Emily Fields, a 25-year-old teacher at Stamford's Toquam Magnet Elementary School who moved to Stamford a little more than a year ago from her family's home in Newtown, falls into that camp. At this stage in her life, when she's weighing the idea of heading back to graduate school for her sixth-year degree, she isn't ready to make such a permanent decision, she said.
"I don't know where I want to be in like five years or so," Fields said. "It's like, I'm not dating someone who I feel like is the love of my life, so owning is a big commitment right now."
It's not just the uncertainty of her future that keeps her renting; it's also the responsibility.

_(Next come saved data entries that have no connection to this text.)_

-- ==== Sys2Proof/Machine/Ops.lean ====
section
/-! DEFINITION. The named operations over memory, tables, contexts and results, and the taking of a fault: the shared steps
from which every meaning is written (02, 03 R58 R59, 06, 13, 23 R337 to R342, 25 R363). -/
namespace Sys2Proof

/-! ### Tables -/

def Tab.get? {α : Type} (t : Tab α) (k : Nat) : Option α := (t.find? (fun e => e.1 == k)).map Prod.snd

def Tab.set {α : Type} : Tab α → Nat → α → Tab α
  | [], k, v => [(k, v)]
  | (j, w) :: r, k, v =>
    if k < j then (k, v) :: (j, w) :: r
    else if k = j then (k, v) :: r
    else (j, w) :: Tab.set r k v

def Tab.del {α : Type} (t : Tab α) (k : Nat) : Tab α := t.filter (fun e => e.1 != k)

/-- The consumed tokens of an engine-form syllable (04 R77). -/
def EngOp.cons (o : EngOp) : List (Fin 63) := o.cons0.toList ++ o.cons1.toList ++ o.cons2.toList

namespace Machine

abbrev Out := Host.Outcome State Fault Refusal

/-- A set kept ascending. -/
def insertNat (n : Nat) : List Nat → List Nat
  | [] => [n]
  | x :: l => if n < x then n :: x :: l else if n = x then x :: l else x :: insertNat n l

/-! ### Bytes and memory (00 R1) -/

/-- The number of a little-endian byte string. -/
def leNat : List Byte → Nat
  | [] => 0
  | b :: r => b.toNat + 256 * leNat r

def Memory.read (m : Memory) (a : Nat) : Byte :=
  match m.find? (fun c => c.1 == a) with
  | some c => c.2
  | none => Memory.blank

/-- Writing keeps the canonical form: addresses rise, and no entry holds what an unlisted address reads as. -/
def Memory.write : Memory → Nat → Byte → Memory
  | [], a, b => if b = Memory.blank then [] else [(a, b)]
  | (c, d) :: r, a, b =>
    if a < c then (if b = Memory.blank then (c, d) :: r else (a, b) :: (c, d) :: r)
    else if a = c then (if b = Memory.blank then r else (a, b) :: r)
    else (c, d) :: Memory.write r a b

/-- Entries from `lo` up, rising, none blank. -/
def Memory.wfFrom : Nat → Memory → Bool
  | _, [] => true
  | lo, (a, b) :: r => decide (lo ≤ a) && b != Memory.blank && Memory.wfFrom (a + 1) r

/-- The canonical form. -/
def Memory.wf (m : Memory) : Bool := Memory.wfFrom 0 m

/-- The `n` bytes from `a` up. A list of entries is walked once. -/
def Memory.readN (m : Memory) (a : Nat) : Nat → List Byte
  | 0 => []
  | n + 1 => m.read a :: m.readN (a + 1) n

/-- Bytes stored from `a` up. -/
def Memory.writeN (m : Memory) (a : Nat) : List Byte → Memory
  | [] => m
  | b :: r => (m.write a b).writeN (a + 1) r

def Memory.word (m : Memory) (a : Nat) : Word64 := BitVec.ofNat 64 (leNat (m.readN a 8))

/-- The `n` 64-bit words from `a` up. -/
def Memory.words (m : Memory) (a : Nat) : Nat → List Word64
  | 0 => []
  | n + 1 => m.word a :: m.words (a + 8) n

def bytesOf (n : Nat) (w : Word64) : List Byte := bytesOfNat n w.toNat

/-- Words as bytes. -/
def bytesOfWords (ws : List Word64) : List Byte := ws.flatMap (bytesOf 8)

/-- Bytes as words, eight to a word. -/
def wordsOfBytes : Nat → List Byte → List Word64
  | 0, _ => []
  | n + 1, bs => BitVec.ofNat 64 (leNat (bs.take 8)) :: wordsOfBytes n (bs.drop 8)

/-- A vector register as its 256 bytes, lane 0 first (00 R1). -/
def vecBytes (v : Vec) : List Byte := v.toList.flatMap (fun w => bytesOfNat 4 w.toNat)

def vecOfBytes (bs : List Byte) : Vec :=
  let a := bs.toArray
  Vec.ofLanes fun i => BitVec.ofNat 32
    ((a.getD (4 * i.val) 0).toNat + 256 * (a.getD (4 * i.val + 1) 0).toNat
      + 65536 * (a.getD (4 * i.val + 2) 0).toNat + 16777216 * (a.getD (4 * i.val + 3) 0).toNat)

"There's the idea of the down payment, but also the maintenance if something goes wrong," Fields said. "You have to mow the lawn and all the responsibility that comes with it. I feel like it's more that than even the money. I don't want to take care of all that."

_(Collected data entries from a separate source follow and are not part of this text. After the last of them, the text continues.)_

/-- The members of a timetabled placement: dies ascending, clusters ascending, each with 16 free primary slots whose cores have
room for the footprint beside a secondary's (06 R128). -/
def State.members? (s : State) (gone : List Nat) (fn dies clus foot : Nat) : Option (List Member) :=
  let fits (core : Nat) : Bool :=
    s.slotFree gone (2 * core) && (s.slotFree gone (2 * core + 1) || decide (foot + (s.ctx (2 * core + 1)).foot ≤ 2 ^ 20))
  let free (cl : Nat) : Bool := (List.range 16).all fun i => fits (16 * cl + i)
  let ms := (List.range 4).filterMap fun d =>
    let cls := (s.partition fn).filter fun cl => cl / 16 == d && free cl
    if cls.length ≥ clus then some ⟨d, cls.take clus⟩ else none
  if ms.length ≥ dies then some (ms.take dies) else none

/-- A context as a grid begins on it: the LS cleared, the LTT loaded from its template (02 R21, 25 R362, 02 R34). -/
def State.freshCtx (s : State) (g : Grid) (gid key : Nat) : Ctx :=
  let c := Ctx.ofKey key
  let t := ((s.codes.get? g.code).bind (·.ltts[g.kcb.lttx]?)).getD c.ltt
  { c with
    ctxId := g.ctx, grid := some gid, profA := g.kcb.profA, elastic := g.kcb.elastic, foot := g.kcb.foot, ltt := t
    guard := !c.second && g.sguard
    holds := if g.kcb.elastic || (g.nextStrand c key).isNone then [] else [.start] }

/-- A grid begins on a context. -/
def State.occupy (s : State) (g : Grid) (gid key : Nat) : State :=
  ({ s with icache := s.icache.del key } : State).setCtx key (s.freshCtx g gid key)

/-- The running elastic grid that a free slot joins: the earliest started that has chunks left in the slot's cluster
(02 R26, 24 R354). -/
def State.joins (s : State) (key : Nat) : Option (Nat × Grid) :=
  let core := key / 2
  if key ≥ 2048 ∨ !s.slotFree [] key then none
  else
    (s.grids.filter fun (n, g) =>
      g.state == .running && g.kcb.elastic && g.cores.any (fun i => i / 16 == core / 16)
        && (s.partition g.func).contains (core / 16) && (s.coreSlots [] g.kcb.foot core).contains key && g.lowestM.isSome
        && (s.queue g.queue).live.contains n && (g.saved.get? key).isNone).foldl
      (fun b x => match b with
        | none => some x
        | some y => if x.2.order < y.2.order then some x else some y) none

/-- A free slot joins an elastic grid (DESIGN CHOICE, assumption log 43). -/
def State.join (s : State) (key : Nat) : State :=
  match s.joins key with
  | none => s
  | some (gid, g) =>
    (s.occupy g gid key).updGrid gid fun g => { g with keys := g.keys ++ [key], joined := g.joined ++ [key] }

/-- A strand begins on a context of the grid; a free slot joins a grid first (02 R26). -/
def execStrandStart (key : Nat) (s : State) : Out := .next ((s.join key).strandStart key)

/-! ### Early trigger (02 R37) -/

/-- Strands that the trigger waits for. -/
def Grid.strandCount (g : Grid) : Nat :=
  if g.kcb.elastic then (g.keys.length + g.saved.length - g.joined.length) * g.nd + g.started else g.nc * g.nd

/-- A strand that ended without ETRIG has writes that have not performed: stores, remote stores, or commands (02 R37). -/
def State.owing (s : State) (o : Nat × Nat × Nat) : Bool :=
  let c := s.ctx o.1
  s.reqq.any (fun t => t.key == o.1 && decide (t.seq < o.2.1)) || s.elReqs.any (·.owner == some o.1)
    || c.outst.any (fun x => x.op.isAtomic && decide (x.seq < o.2.1)) || c.lsPend.any (·.op.isRemoteStore)
    || (c.queue ++ c.active).any (fun x => decide (x.strand ≤ o.2.2))
    || s.engines.any fun e => (e.2.queue ++ e.2.loading.toList ++ e.2.pass.toList).any fun x =>
        x.key == o.1 && decide (x.strand ≤ o.2.2)

def State.earlyTrigger (s : State) (gid : Nat) : State :=
  match s.grids.get? gid with
  | none => s
  | some g =>
    if g.state = .running ∧ g.early ∧ g.triggered ≥ g.strandCount ∧ g.owed.all (!s.owing ·) then { s with grids := s.grids.set gid { g with trig := true } }
    else s

def execEarlyTrigger (grid : Nat) (s : State) : Out := .next (s.earlyTrigger grid)

/-! ### The chunk bazaar (02 R25 R26) -/

/-- A core takes its lowest chunk, or steals the upper half of the largest range of its cluster: first index, count, and
the grid after it (DESIGN CHOICE, assumption log 43). -/
def Grid.takeChunk (g : Grid) (m gid : Nat) : Nat × Nat × Grid :=
  let z := g.kcb.chunk
  let put (h : Grid) (i : Nat) (r : Nat × Nat) : Grid := { h with ranges := h.ranges.set (rangeKey m i) r }
  let (lo, hi) := g.range m gid
  if lo < hi then
    let n := min z (hi - lo)
    (lo, n, put g gid (lo + n, hi))
  else
    let peers := (List.range 16).map (· + 16 * (gid / 16))
    let most := peers.foldl (fun b i => max b (g.chunks (g.range m i))) 0
    match peers.find? (fun i => g.chunks (g.range m i) == most) with
    | none => (0, 0, g)
    | some v =>
      if most = 0 then (0, 0, g)
      else
        let (vlo, vhi) := g.range m v
        let cut := vlo + z * (most - (most + 1) / 2)
        let n := min z (vhi - cut)
        (cut, n, put (put g v (vlo, cut)) gid (cut + n, vhi))

/-! ### Interlocked values (03 R61, 08 R172 R176 R177 R180 R181, 07 R167) -/

/-- Elements of a gather, from its bytes. -/
def gathLanes (sz : GathSize) (bs : List Byte) : Vec :=
  let a := bs.toArray
  Vec.ofLanes fun i => sz.load ((List.range sz.bytes).map fun k => a.getD (sz.bytes * i.val + k) 0)

/-- The value of an operation that has performed reaches the context in focus. -/
def State.arrive (s : State) (o : Outst) : State :=
  let bs := o.data.getD []
  match o.op with
  | .ldg d _ sz _ => s.mapCur (d.write (sz.load bs))
  | .ldgv d _ _ => s.mapCur (writeVec d (vecOfBytes bs))
  | .gath d _ sz => s.mapCur (writeVec d (gathLanes sz bs))
  | .xlt h va buf => if s.cur.run = .stopped then s else s.walkHandle h va buf o.addr (some o.pos) o.seq
  | .atomic d _ _ _ => s.mapCur (d.write (BitVec.ofNat 64 (leNat bs)))
  | .vamor d _ _ _ => s.mapCur (writeVec d (vecOfBytes bs))
  | .chnk d =>
    match s.cur.grid, s.grid? with
    | some gid, some g =>
      let (first, n, g1) := g.takeChunk s.cur.mIdx s.cur.gid
      ({ s with grids := s.grids.set gid g1 } : State).mapCur fun c =>
        (SDst.s (d + 1)).write (BitVec.ofNat 64 n) ((SDst.s d).write (BitVec.ofNat 64 first) c)
    | _, _ => s
  | .land .. => s

/-- The data of an XRECV, which comes by its ticks alone (14 R291). -/
def OutOp.isLand (o : OutOp) : Bool :=
  match o with
  | .land .. => true
  | _ => false

/-- The oldest operation of a context whose value is awaited from outside the core. -/
def Ctx.firstOut (c : Ctx) : Option Nat := c.outst.findIdx? fun o => !o.op.isLand

/-- Operation i of the context performs, if it has not yet, and arrives. -/
def State.arriveAt (s : State) (i : Nat) : State :=
  match (s.cur.outst[i]?).filter (!·.op.isLand) with
  | none => s
  | some o =>
    let s1 := s.performTo s.cur.reqCore o.seq
    match s1.cur.outst[i]? with
    | none => s1
    | some o => (s1.mapCur fun c => { c with outst := c.outst.eraseIdx i }).arrive o

def execInterlockedValueArrive (key i : Nat) (s : State) : Out := .next (s.onKey key fun s => s.arriveAt i)

/-- The results of a context whose latency has ended land, in issue order (03 R58 R59). -/
def execResultLand (key : Nat) (s : State) : Out := .next (s.updCtx key Ctx.landDue)

/-! ### Instruction fetch (07 R157, 06 R138) -/

/-- The line of text that the fetch of the context in focus lacks. -/
def State.missing (s : State) : Option Nat :=
  match s.nextBundle.2 with
  | some (.miss l) => some l
  | _ => none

She's not alone. Ten percent of renters said renting is more convenient than owning, thanks to easier maintenance, in the recent Gallup Poll.
Machowski would agree that you take on a lot of new responsibility with homeownership. Already, she said, they've had to clear off lots of trees from her Oak Hill Road property, and she expects other projects will arise down the road. "But we are ready for the commitment."
So were Flemma and his wife, self-described "late bloomers." Flemma is 41, his wife, 37.
"I guess we just decided to settle down later in life," he said. But, he added, buying when they did was a "classic example of taking advantage of this market."
He added there's also another reason for getting a bigger space. "We are expecting our first child in January," he said.
In a speech in Arizona earlier this week, President Barack Obama said he wants to re-emphasize the importance of owning a home as part of the American dream, calling homeownership one of the "cornerstones of what it means to be middle class in America."
"A home is supposed to be our ultimate evidence that in America, hard work pays off and responsibility is rewarded," Obama said in his speech as he invited listeners to think back to his grandfather's generation.
"To him, and to generations of Americans before and since, a home was more than just a house," the president said. "A home was a source of pride and security. It was a place to raise children, put down roots, and build up savings for college, or a business, or retirement."
Staff writer Anne M. Amato contributed to this report.